▶ **What needs to be done**: Note the line where "next + 12) →" appears in the data below; write it out exactly, along with every line that comes after it to the end.

Source data section start

-- ==== Sys2Proof/Machine/HostView.lean ====
section
/-! DEFINITION. What the tester computer sees and does beside the commands: reads of the memory window (R99, R140, R176,
R178) and its own writes of job memory (R140). Log 30. -/

namespace Sys2Proof.Machine

/-- The word that a full read of a register offset of the register window returns (R176). CONTROL and unoccupied
offsets read as 0. -/
def State.registerRead (s : State) (offset : Nat) : BitVec 32 :=
  if offset = 0x400004 then s.status
  else if offset = 0x400008 then s.reg.events.zeroExtend 32
  else if offset = 0x40000C then s.reg.enable.zeroExtend 32
  else if offset = 0x400010 then s.serialMark
  else 0

/-- One byte of the 8 MiB memory window: job memory below 4 MiB, then the addressed byte of a register's value
(section 11.5, R176). -/
def State.windowByte (s : State) (offset : Nat) : Byte :=
  if offset < jobMemorySize then s.mem.read offset
  else (s.registerRead (offset / 4 * 4)).extractLsb' (8 * (offset % 4)) 8

/-- The tester computer writes bytes into job memory (R140). -/
def State.testerWrite (s : State) (offset : Nat) (bs : List Byte) : State := s.store offset bs

end Sys2Proof.Machine
end

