/-- Once every entry of a started TOUCHDOWN is final every site engine returns to IDLE: a released or halted block has
its result written and holds the unit, any other is done with OK. So does the settlement that makes the last entry final,
which halts the block at once when its own result is the first to start a halt. A written WAFER_SUMMARY flushes the log,
closes the wafer, and its WAFER_END is done with OK (R152 to R154, R158, R168). Two points are the model's reading: an entry
is final with its settlement, which may so be what ends the block (log 7), and a wait after the taking of a linked block
leaves its flush pending while a record counts as being written (log 12). -/
def Obligations.BlockWorkEnds : Prop :=
  (∀ (b : Block) (es : List SiteEntry) (released halted : Bool) (tag : Nat) (s : State), s.chain.block = some b →
    b.work = .touchdown es true released halted → s.chain.state = .running → s.waitsAfter b tag →
    (∀ e ∈ es, s.isFinal e.site = true) →
    let t := s.settleTouchdown
    (∀ n : Site, t.sites[n] = none) ∧
    (released = true →
      t.chain = { s.chain with state := .held .release } ∧ (t.mem.read (b.offset + 16)).toNat = 2 ∧
        bytesBut (b.offset + 16) 1 s t ∧ t.reg = s.reg.setEvent .held ∧ sameBut [.reg, .mem, .chain, .sites] s t) ∧
    (released = false → halted = true →
      t.chain = { s.chain with state := .held .halt } ∧ (t.mem.read (b.offset + 16)).toNat = 3 ∧
        bytesBut (b.offset + 16) 1 s t ∧ t.reg = s.reg.setEvent .held ∧ sameBut [.reg, .mem, .chain, .sites] s t) ∧
    (released = false → halted = false →
      blockDoneWaiting s t b tag .ok ∧ doneBytes s t b ∧ sameBut [.reg, .mem, .chain, .sites] s t)) ∧
  (∀ (b : Block) (es : List SiteEntry) (released halted : Bool) (tag : Nat) (n : Site) (die : Die)
     (outcome : CloseOutcome) (rest : List TableRequest) (c : SiteCtx) (s : State), s.chain.block = some b →
     b.work = .touchdown es true released halted → s.chain.state = .running → s.waitsAfter b tag →
     s.dies.queue = .settle n die outcome :: rest → s.sites[n] = some c →
     (∀ (m : Site) (x : SiteCtx), m ≠ n → s.sites[m] = some x → x.state = .final) →
     (∀ e ∈ es, e.site ≠ n → s.isFinal e.site = true) →
     apart (s.linkOf b.offset) 2 (b.offset + 80 + 48 * c.index + 10) 38 →
     ∃ t, exec .entrySettle s = .next t ∧ (∀ m : Site, t.sites[m] = none) ∧ t.dies.queue = rest ∧
       (b.offset + 80 + 48 * c.index + 48 ≤ jobMemorySize →
         (outcome = .burned → (t.mem.read (b.offset + 80 + 48 * c.index + 12)).toNat = SiteResult.burned.code) ∧
         (outcome = .failedFuse →
           (t.mem.read (b.offset + 80 + 48 * c.index + 12)).toNat = SiteResult.failedFuse.code)) ∧
       (∀ a, ¬(b.offset + 12 ≤ a ∧ a < b.offset + 14) → a ≠ b.offset + 16 →
         ¬(b.offset + 80 + 48 * c.index + 10 ≤ a ∧ a < b.offset + 80 + 48 * c.index + 48) →
         t.mem.read a = s.mem.read a) ∧
       (released = true →
         t.chain = { s.chain with state := .held .release } ∧ (t.mem.read (b.offset + 16)).toNat = 2 ∧
           t.reg = s.reg.setEvent .held ∧ sameBut [.reg, .mem, .chain, .sites, .dies] s t) ∧
       (released = false → halted = true →
         t.chain = { s.chain with state := .held .halt } ∧ (t.mem.read (b.offset + 16)).toNat = 3 ∧
           t.reg = s.reg.setEvent .held ∧ sameBut [.reg, .mem, .chain, .sites, .dies] s t) ∧
       (released = false → halted = false → outcome = .burned ∨ b.haltOnError = false →
         blockDoneWaiting s t b tag .ok ∧ sameBut [.reg, .mem, .chain, .sites, .dies] s t) ∧
       (released = false → halted = false → outcome = .failedFuse → b.haltOnError = true →
         t.chain =
             { s.chain with
               state := .held .halt, block := some { b with work := .touchdown es true false true } } ∧
           (t.mem.read (b.offset + 16)).toNat = 3 ∧ t.reg = s.reg.setEvent .held ∧
           sameBut [.reg, .mem, .chain, .sites, .dies, .order] s t)) ∧
  (∀ (b : Block) (es : List SiteEntry) (tag : Nat) (s : State), s.chain.block = some b →
    b.work = .touchdown es true false false → s.chain.state = .running → (∀ e ∈ es, s.isFinal e.site = true) →
    (s.linkReady b tag → ∃ u, (∀ n : Site, u.sites[n] = none) ∧ blockEnds { s with sites := u.sites } u b tag .ok ∧
      takesReady u (s.linkOf b.offset) (.next s.settleTouchdown)) ∧
    (s.linkFails b tag → (∀ n : Site, s.settleTouchdown.sites[n] = none) ∧
      blockEndsFaulty { s with sites := s.settleTouchdown.sites } s.settleTouchdown b tag .ok)) ∧
  ∀ (page slot records tag : Nat) (b : Block) (s : State),
    s.writesRecord page slot records { record := .summary, report := .chain } [] → s.chain.block = some b →
    b.work = .waferEnd → s.linkWaits b tag →
    let next := s.mem.read32 (page + 12)
    let link := s.linkOf b.offset
    validPage next = true → s.mem.read32 next = ownerEngine → apart page 1088 next 1088 →
    apart b.offset 64 page 1088 → apart b.offset 64 next 1088 → apart link 2 page 1088 → apart link 2 next 1088 →
    ∃ t, exec .escrowRecordWrite s = .next t ∧
      t.chain =
        { s.chain with
          state := .waiting, expected := some (nextTag tag), offset := some link, block := none
          lastDone := some b.offset, wafer := none } ∧
      (t.mem.read (b.offset + 16)).toNat = BlockResult.ok.code ∧ t.mem.read16 (b.offset + 12) = tag ∧
      t.mem.read32 page = ownerHostRead ∧ t.mem.read32 (page + 8) = records + 1 ∧
      t.mem.readBytes (page + 64 + 64 * slot) 128 = EscrowRecord.summary.bytes s.counters ∧
      (∀ a, ¬(b.offset + 12 ≤ a ∧ a < b.offset + 14) → a ≠ b.offset + 16 → ¬(page ≤ a ∧ a < page + 12) →
        ¬(page + 64 + 64 * slot ≤ a ∧ a < page + 64 + 64 * (slot + 2)) → ¬(next + 4 ≤ a ∧ a < next + 12) →
        t.mem.read a = s.mem.read a) ∧
      t.escrow.writer = .opened next 0 0 ∧ t.escrow.queue = [] ∧ sameBut [.reg, .mem, .chain, .escrow] s t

Source data section end

▶ **Reply to the task**:
        ¬(page + 64 + 64 * slot ≤ a ∧ a < page + 64 + 64 * (slot + 2)) → ¬(next + 4 ≤ a ∧ a < next + 12) →
        t.mem.read a = s.mem.read a) ∧
      t.escrow.writer = .opened next 0 0 ∧ t.escrow.queue = [] ∧ sameBut [.reg, .mem, .chain, .escrow] s t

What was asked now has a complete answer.